Upadacitinib诱导对溃疡性结肠炎患者有效且安全，包括那些先前暴露于托法替尼的患者：一项多中心真实世界队列研究。

背景/目的：Upadacitinib是一种新的选择性Janus激酶抑制剂，被批准用于溃疡性结肠炎。临床试验有严格的标准，并排除了许多患者亚组。考虑到有限的现实世界有效性数据，我们研究了现实世界人群中接受upadacitinib治疗溃疡性结肠炎患者的结果。方法：从2022年9月至2023年3月，在澳大利亚13个炎症性肠病中心确定了开始使用upadacitinib治疗中重度溃疡性结肠炎的患者。回顾性记录基线、第8周和第16周的临床、生化、内镜和肠道超声结果。结果：纳入152例患者，其中女性61例（40%），中位年龄38岁（四分位数间距28 ~ 50岁）。临床缓解的主要终点在第8周达到79%，在第16周达到84%。共纳入42例（28%）既往暴露于托法替尼的患者。到第16周，托法替尼与托法替尼naïve患者的临床缓解无显著差异（86% vs. 84%， P= 0.67）。36例患者的完整肠道超声数据显示，第8周64%的患者和第16周81%的患者经壁缓解，中位肠壁厚度分别减少2.3 mm和2.4 mm。结论：Upadacitinib在这个大型真实世界溃疡性结肠炎患者队列中导致8周和16周的高临床缓解率。Upadacitinib对先前暴露于托法替尼的患者有效。在第8周，肠道超声显示明显的经壁缓解率，并持续到第16周。

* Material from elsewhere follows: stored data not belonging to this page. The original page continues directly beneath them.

/-- R130, R151: a lift with the weight check failed. -/
def liftFailed (e : Site) (y : Yard) (k slot : Nat) (p : Handle) (src : Location) : Yard :=
  let y1 := y.updTicket slot (fun u => { u with weightFailed := true })
  addWeight e (sendStage e (y1.setClaim k (some (.single (sourceBay e y src)))) k .lower 0) p

/-- The bed position of a source. -/
def Location.bedPosition : Location → Option (Nat × Nat)
  | .bed b i => some (b, i)
  | _ => none

/-- R36, R37: the bed position that a good lift empties. -/
def emptyBed (s : Plant) (src : Location) : Plant :=
  match src.bedPosition with
  | some (b, i) => liftFromBed s b i
  | none => s

/-- The effect of a fitting LIFTED (R129, R130). -/
def liftedEffect (s : Plant) (k slot weight : Nat) (t : Ticket) (p : Handle) (src : Location) : Plant :=
  if weightPasses (classOf s.site s.yard p).weight weight then
    (emptyBed s src).updYard (fun y => liftPassed s.site y k slot t p src)
  else s.updYard (fun y => liftFailed s.site y k slot p src)

/-- R159: a matched LIFTED fits. -/
def liftedFits (y : Yard) (k : Nat) (o : StageOrder) (t : Ticket) : Bool :=
  decide (o.kind = .lift) && decide (t.state = .lifting) && !t.weightFailed && !(y.crane k).halted

/-! ## LOWERED (R130, R131) -/

/-- R131: a piece set down on its destination, with the completed claim or reservation, and its location written. For
a truck the order's next index rises, the current pick is absent and completion is tested (R181, R182). -/
def setDown (e : Site) (y : Yard) (h p : Handle) (t : Ticket) : Dest → Yard
  | .stack s =>
    let y1 := completeClaim (pushStack y s p) s ⟨.place, h⟩
    y1.updPiece p.slot (fun r => { r with location := .stack s (y1.stack s).pieces.length })
  | .lane l =>
    (unreserve (setLanePieces e y l (fun ps => ps ++ [p])) l).updPiece p.slot (fun r => { r with location := .lane l })
  | .truck k =>
    let y1 := y.updTruck k (fun r => { r with pieces := r.pieces ++ [p] })
    let y2 := y1.updPiece p.slot (fun r => { r with location := .truck k (y1.truck k).pieces.length })
    if t.kind = .pick then
      completionTest (y2.updTruck k (fun r => { r with nextIndex := r.nextIndex + 1, currentPick := none })) k
    else y2
  | .bay _ => y

/-- R131, R152: a set-down. -/
def lowerPiece (e : Site) (y : Yard) (k slot : Nat) (t : Ticket) (p : Handle) (d : Dest) : Yard :=
  let y1 := setDown e y (y.ticketHandle slot) p t d
  let y2 := (y1.updCrane k (fun c => { c with hook := none })).setClaim k (some (.single (destBay y d)))
  freeCrane e (finishTicket e y2 slot .done .done) k

/-- The effect of a fitting LOWERED (R130, R131). -/
def loweredEffect (e : Site) (y : Yard) (k slot : Nat) (t : Ticket) : Yard :=
  if t.state = .setting then
    match t.piece, t.dest with
    | some p, some d => lowerPiece e y k slot t p d
    | _, _ => y
  else freeCrane e (finishTicket e y slot .failed .weight) k

/-- R159: a matched LOWERED fits. -/
def loweredFits (y : Yard) (k : Nat) (o : StageOrder) (t : Ticket) : Bool :=
  decide (o.kind = .lower) && (decide (t.state = .setting) || (decide (t.state = .lifting) && t.weightFailed))
    && !(y.crane k).halted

本文章由计算机程序翻译，如有差异，请以英文原文为准。

求助全文

约1分钟内获得全文去求助

来源期刊

Intestinal Research GASTROENTEROLOGY & HEPATOLOGY-

CiteScore

7.40

自引率

10.20%

发文量

审稿时长

38 weeks

期刊介绍： Intestinal Research (Intest Res) is the joint official publication of the Asian Organization for Crohn''s and Colitis (AOCC), Chinese Society of IBD (CSIBD), Japanese Society for IBD (JSIBD), Korean Association for the Study of Intestinal Diseases (KASID), Taiwan Society of IBD (TSIBD) and Colitis Crohn''s Foundation (India) (CCF, india). The aim of the Journal is to provide broad and in-depth analysis of intestinal diseases, especially inflammatory bowel disease, which shows increasing tendency and significance. As a Journal specialized in clinical and translational research in gastroenterology, it encompasses multiple aspects of diseases originated from the small and large intestines. The Journal also seeks to propagate and exchange useful innovations, both in ideas and in practice, within the research community. As a mode of scholarly communication, it encourages scientific investigation through the rigorous peer-review system and constitutes a qualified and continual platform for sharing studies of researchers and practitioners. Specifically, the Journal presents up-to-date coverage of medical researches on the physiology, epidemiology, pathophysiology, clinical presentations, and therapeutic interventions of the intestinal diseases. General topics of interest include inflammatory bowel disease, colon and small intestine cancer or polyp, endoscopy, irritable bowel syndrome and other motility disorders, infectious enterocolitis, intestinal tuberculosis, and so forth. The Journal publishes diverse types of academic materials such as editorials, clinical and basic reviews, original articles, case reports, letters to the editor, brief communications, perspective, statement or commentary, and images that are useful to clinicians and researchers.